Similarity matrices
Similarity matrices are crucial in clustering or 2D mapping of labels and documents. This tutorial explores different types of similarity matrices and how to use them in your Lingo4G analysis requests.
- Lingo4G analysis request JSON: How to construct analysis request specifications.
- Document selection: How to select documents for processing.
Similarity matrices define relationships between entities, such as labels or documents. For example, the following square matrix shows mutual similarities among 5 labels:
clustering algorithm | k-means | DBSCAN | nanomaterials | MWCNTs | |
---|---|---|---|---|---|
clustering algorithm | - | 0.84 | 0.79 | - | - |
k-means | 0.84 | - | 0.78 | - | - |
DBSCAN | 0.79 | 0.78 | - | - | - |
nanomaterials | 0.52 | - | - | - | 0.83 |
MWCNTs | - | 0.54 | - | 0.83 | - |
Inspecting the first row of the matrix reveals that the labels most similar to clustering algorithm are k-means and DBSCAN, which are names of popular clustering algorithms. Notice in the nanomaterials row, MWCNTs, which stands for "Multi-Walled Carbon Nanotubes", has a much higher value (0.83) than k-means (0.54). Lingo4G included k-means in the nanomaterials row only because we forced it to output two similar labels for each row, while the input contained only two labels related to nanomaterials.
A few more things to note about similarity matrices:
-
Range and semantics of values. The range and semantics of values in a similarity matrix depend on the specific
matrix:​*
stage that produced the matrix.The example label similarities shown above come from the
matrix:​knn​Vectors​Similarity
stage, which uses multidimensional vectors to compute similarity. This specific stage produces values in the 0...1 range, but other stages may produce different ranges. -
Sparsity. Most matrix stages in Lingo4G produce sparse matrices. This means that the matrices don't define the similarities between all pairs of entities. Instead, for each row, the matrix contains a certain number of entities most similar to the row's entity (k nearest neighbors). The maximum number of neighbors for each row is determined by a stage property usually called
max​Neighbors
.
You can compute the label similarity matrix shown above using Lingo4G by following these steps:
-
If you haven't followed the initial Quick start tutorial, complete these steps:
-
Open the Lingo4G JSON Sandbox app in a modern browser.
-
Paste the following request and press the Execute button:
-
The
similarities
section of the result will contain the similarity matrix. See the matrix output reference for the description of the JSON encoding of matrices in Lingo4G.
Document similarities
Most of your Lingo4G analysis requests will use matrices to cluster and 2d-map documents. In the following sections, we'll explore different kinds of document-to-document similarities available in Lingo4G.
Keyword similarity
Document similarity based on shared keywords and phrases is the most straightforward and easy to understand.

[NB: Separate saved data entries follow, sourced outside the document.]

-- ==== Sys2Proof/Certificates/Slice0/Obligations.lean ====
section
/-! DEFINITION. The statements for the provers, from the numbered rules of spec/. Each docstring names the rule it formalises. -/

open Sys2Proof Sys2Proof.Machine

/-! ## Encoding -/

/-- R60 to R62, R64: decoding the frame an encoder writes for a command gives the command back, with every operand at every value. -/
def Obligations.DecodeEncodeRoundTrip : Prop := ∀ i : Instr, decode (encode i) = .ok i

/-- R60 to R63, R174: the decoder accepts exactly the frames that are well formed by the operand table, and a frame that decodes is
the one frame of its command, so that no bit of it is ignored. That an empty frame and a frame longer than its opcode's length do
not decode is the model's choice (log entry 6, DEDUCED). -/
def Obligations.DecodeAcceptsExactlyEncodings : Prop :=
  (∀ fr : Frame, (∃ i, decode fr = .ok i) ↔ frameWellFormed fr = true) ∧
  (∀ (fr : Frame) (i : Instr), decode fr = .ok i → encode i = fr)

/-- Frames the spec writes out (R174, 95_test_vectors sections 2.1 to 2.10), one per command, and what they stand for. -/
def Obligations.SpecFramesDecode : Prop :=
  decode [0x01, 0xFF, 0xFF, 0xFF, 0xF1] = .ok (.setcorr (BitVec.ofInt 32 (-15))) ∧
  decode [0x02, 0x01, 0xAB, 0x3F, 0x00] = .ok (.plan 28000000) ∧
  decode [0x03, 0x00, 0x98, 0x96, 0x80] = .ok (.planiq 10000000) ∧
  decode [0x04, 0x00, 0x00, 0x00, 0x20, 0x00, 0x02, 0x42, 0xB4, 0x00, 0x0F, 0xD2, 0xED, 0x01]
    = .ok (.pcalc 32 148148 1037037 true) ∧
  decode [0x05, 0x00, 0x01, 0x23, 0x45, 0x00, 0x06, 0x78, 0x9A, 0x00, 0x0B, 0xCD, 0xEF, 0x01, 0x05]
    = .ok (.encode 0x12345 0x6789A 0xBCDEF 1 5) ∧
  decode [0x06, 0x02, 0x01, 0x01, 0x01, 0x00, 0x00, 0x00, 0x5A, 0x00, 0x00, 0x00, 0x00, 0x00, 0x00, 0x00, 0x01, 0x00, 0x01,
    0xC8] = .ok (.cfgch 2 .b 1 true 90 0 1 0 true 200) ∧
  decode [0x07, 0x00, 0x00, 0x00, 0x00, 0x24, 0x00, 0x00, 0x00, 0x00, 0x00, 0x0F, 0xE5, 0x02]
    = .ok (.cfgpll .a 36 0 1041666) ∧
  decode [0x08, 0x05] = .ok (.setoe 5) ∧
  decode [0x09, 0x00, 0x01, 0xAB, 0x3F, 0x00, 0x03] = .ok (.setup 0 28000000 3)

/-! ## Command entry -/

/-- R174: with no fault and a frame that decodes, a step is the execution of the command, on the state whose frame was taken. -/
def Obligations.StepRunsDecodedCommand : Prop :=
  ∀ (s : State) (fr : Frame) (rest : List Frame) (i : Instr),
    s.fault = none → s.frames = fr :: rest → decode fr = .ok i → step s = exec i { s with frames := rest }

/-- R63, R174: a reserved opcode or a malformed frame raises IllegalCommand, and nothing else that persists changes. For an
empty frame and a frame longer than its opcode's length this is the model's choice (log entry 6, DEDUCED). -/
def Obligations.MalformedFrameRaisesIllegalCommand : Prop :=
  ∀ (s : State) (fr : Frame) (rest : List Frame),
    s.fault = none → s.frames = fr :: rest → frameWellFormed fr = false →
      ∃ t, step s = .next t ∧ OnlyFault .illegalCommand { s with frames := rest } t

/-- R174, R177: while FAULT holds a code the block has no step. -/
def Obligations.FaultedBlockHasNoStep : Prop :=
  ∀ (s : State) (c : FaultCode), s.fault = some c → step s = .fault (.stuck c)

/-- The model's choice (log entry 4, after R191 "it waits"): with no frame presented the block waits and nothing changes. -/
def Obligations.IdleBlockWaits : Prop := ∀ s : State, s.fault = none → s.frames = [] → step s = .next s

/-- R170: a command that runs ends in exactly one of two ways: a status on the result port with no fault set, or a sticky fault,
which delivers no status (whether the port keeps what it held is left open, see log entry 5) and leaves the block no further
step. -/
def Obligations.CommandEndsInStatusOrFault : Prop :=
  ∀ (i : Instr) (s : State), s.fault = none →
    ∃ t, exec i s = .next t ∧ ((t.fault = none ∧ ∃ r, t.result = some r) ∨
      ∃ c, t.fault = some c ∧ (t.result = none ∨ t.result = s.result) ∧ step t = .fault (.stuck c))

/-! ## Reset -/

/-- R33, R190: the state after reset, and after resetting a running block whatever its state was (CORR is unspecified and is not
spoken of). That resetting a running block is `State.restart`, and that it keeps the platform, is the model's choice (log entry
12). -/
def Obligations.ResetClearsState : Prop :=
  (State.reset.corrValid = false ∧ State.reset.fault = none ∧ State.reset.log = [] ∧ State.reset.result = none ∧
    ∀ a, State.reset.dev.read a = none) ∧
  (∀ (frs : List Frame) (ans : List WriteOutcome) (s t : State), t = s.restart frs ans →
    t.corrValid = false ∧ t.fault = none ∧ t.log = [] ∧ t.result = none ∧ (∀ a, t.dev.read a = none) ∧
      t.platform = s.platform)

/-! ## SETCORR -/

/-- R140: SETCORR latches any value once; a second SETCORR raises AlreadyInitialized and changes nothing else. -/
def Obligations.SetcorrLatchesOnce : Prop :=
  ∀ (c : Word) (s : State),
    (s.corrValid = false →
      exec (.setcorr c) s = .next { s with corr := c, corrValid := true, result := some ⟨.ok, .nothing⟩ }) ∧
    (s.corrValid = true → ∃ t, exec (.setcorr c) s = .next t ∧ OnlyFault .alreadyInitialized s t)

/-- R21, R22, R198: once set, no step changes or clears the correction. -/
def Obligations.CorrectionNeverChangesOnceSet : Prop :=
  ∀ s t : State, s.corrValid = true → step s = .next t → t.corrValid = true ∧ t.corr = s.corr

/-! ## Planning -/

/-- R11: `tdiv` is the quotient of the magnitudes with the product of the signs; `tdiv(−150, 100) = −1`. -/
def Obligations.TdivRoundsTowardZero : Prop :=
  (∀ n d : Int, d ≠ 0 → tdiv n d = n.sign * d.sign * ((n.natAbs / d.natAbs : Nat) : Int)) ∧ tdiv (-150) 100 = -1

/-- R92: the correction moves F by the truncated magnitude, down for a positive correction and up for a negative one. -/
def Obligations.CorrectionShiftsByTruncatedAmount : Prop :=
  ∀ (f : Nat) (c : Int),
    (0 ≤ c → correct f c = (f : Int) - ((f / 1000000 * c.natAbs / 100 : Nat) : Int)) ∧
    (c ≤ 0 → correct f c = (f : Int) + ((f / 1000000 * c.natAbs / 100 : Nat) : Int))

/-- R94, properties (i) to (iv) of the reduction. -/
def Obligations.ReductionBounds : Prop :=
  ∀ r d : Nat, 1 ≤ d → r < d →
    1 ≤ (reduce r d).2 ∧ (reduce r d).2 ≤ 2 ^ 20 - 1 ∧ (reduce r d).1 ≤ (reduce r d).2 ∧
    ((reduce r d).1 = (reduce r d).2 ↔ (reduce r d).2 * (d / 2 ^ 20 + 1) ≤ r) ∧
    (d < 2 ^ 20 → reduce r d = (r, d))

Let's see how it works by building a request that performs the following:
- select documents containing the clustering word,
- compute the similarity matrix based on common phrases,
- create a 2d map of the documents from the similarity matrix.
Let's start with a document selector that selects documents matching the clustering query:
{
"stages": {
"documents": {
"type": "documents:byQuery",
"query": {
"type": "query:string",
"query": "clustering"
}
}
}
}
These results alone are not very useful, so let's add the similarity
stage to compute the
similarities among the selected documents:
{
"stages": {
"documents": {
"type": "documents:byQuery",
"query": {
"type": "query:string",
"query": "clustering"
}
},
"similarities": {
"type": "matrix:keywordDocumentSimilarity"
}
},
"output": {
"stages": [
"documents"
]
}
}
This request uses the
matrix:​keyword​Document​Similarity
stage to compute similarity based on shared labels. It produces a square similarity matrix with rows and columns
corresponding to the document set you provide in the
documents
property. Our request relies on Lingo4G's
auto reference resolution to resolve this property
automatically.
The request also introduces an output
section to prevent outputting the raw similarity matrix,
which is rarely useful alone and increases response size.
Finally, let's add the 2d​Map
stage to create a 2d map from the similarity matrix:
{
"stages": {
"documents": {
"type": "documents:byQuery",
"query": {
"type": "query:string",
"query": "clustering"
}
},
"similarities": {
"type": "matrix:keywordDocumentSimilarity"
},
"2dMap": {
"type": "embedding2d:lv",
"matrix": {
"type": "matrix:reference",
"use": "similarities"
}
}
},
"output": {
"stages": [
"documents",
"2dMap"
]
}
}
The 2d embedding is computed by the
embedding2d:​lv
stage. Note that this stage accepts a similarity matrix rather than documents. This means that
embedding2d:​lv
is agnostic to the specific type of entities it processes. It is the input
similarity matrix that defines the semantics and interpretation of the 2d embeddings. Let state this once again
for clarity:
When you build a similarity matrix, indices of rows and columns correspond to indices of the input documents or labels. Performing 2d mapping on this matrix provides 2d coordinates corresponding to the matrix rows. Indices across input entities, matrices, and 2d coordinates are aligned, so to determine the 2d coordinates of a document, look up its index in the document list and then find the same index in the 2d coordinates array.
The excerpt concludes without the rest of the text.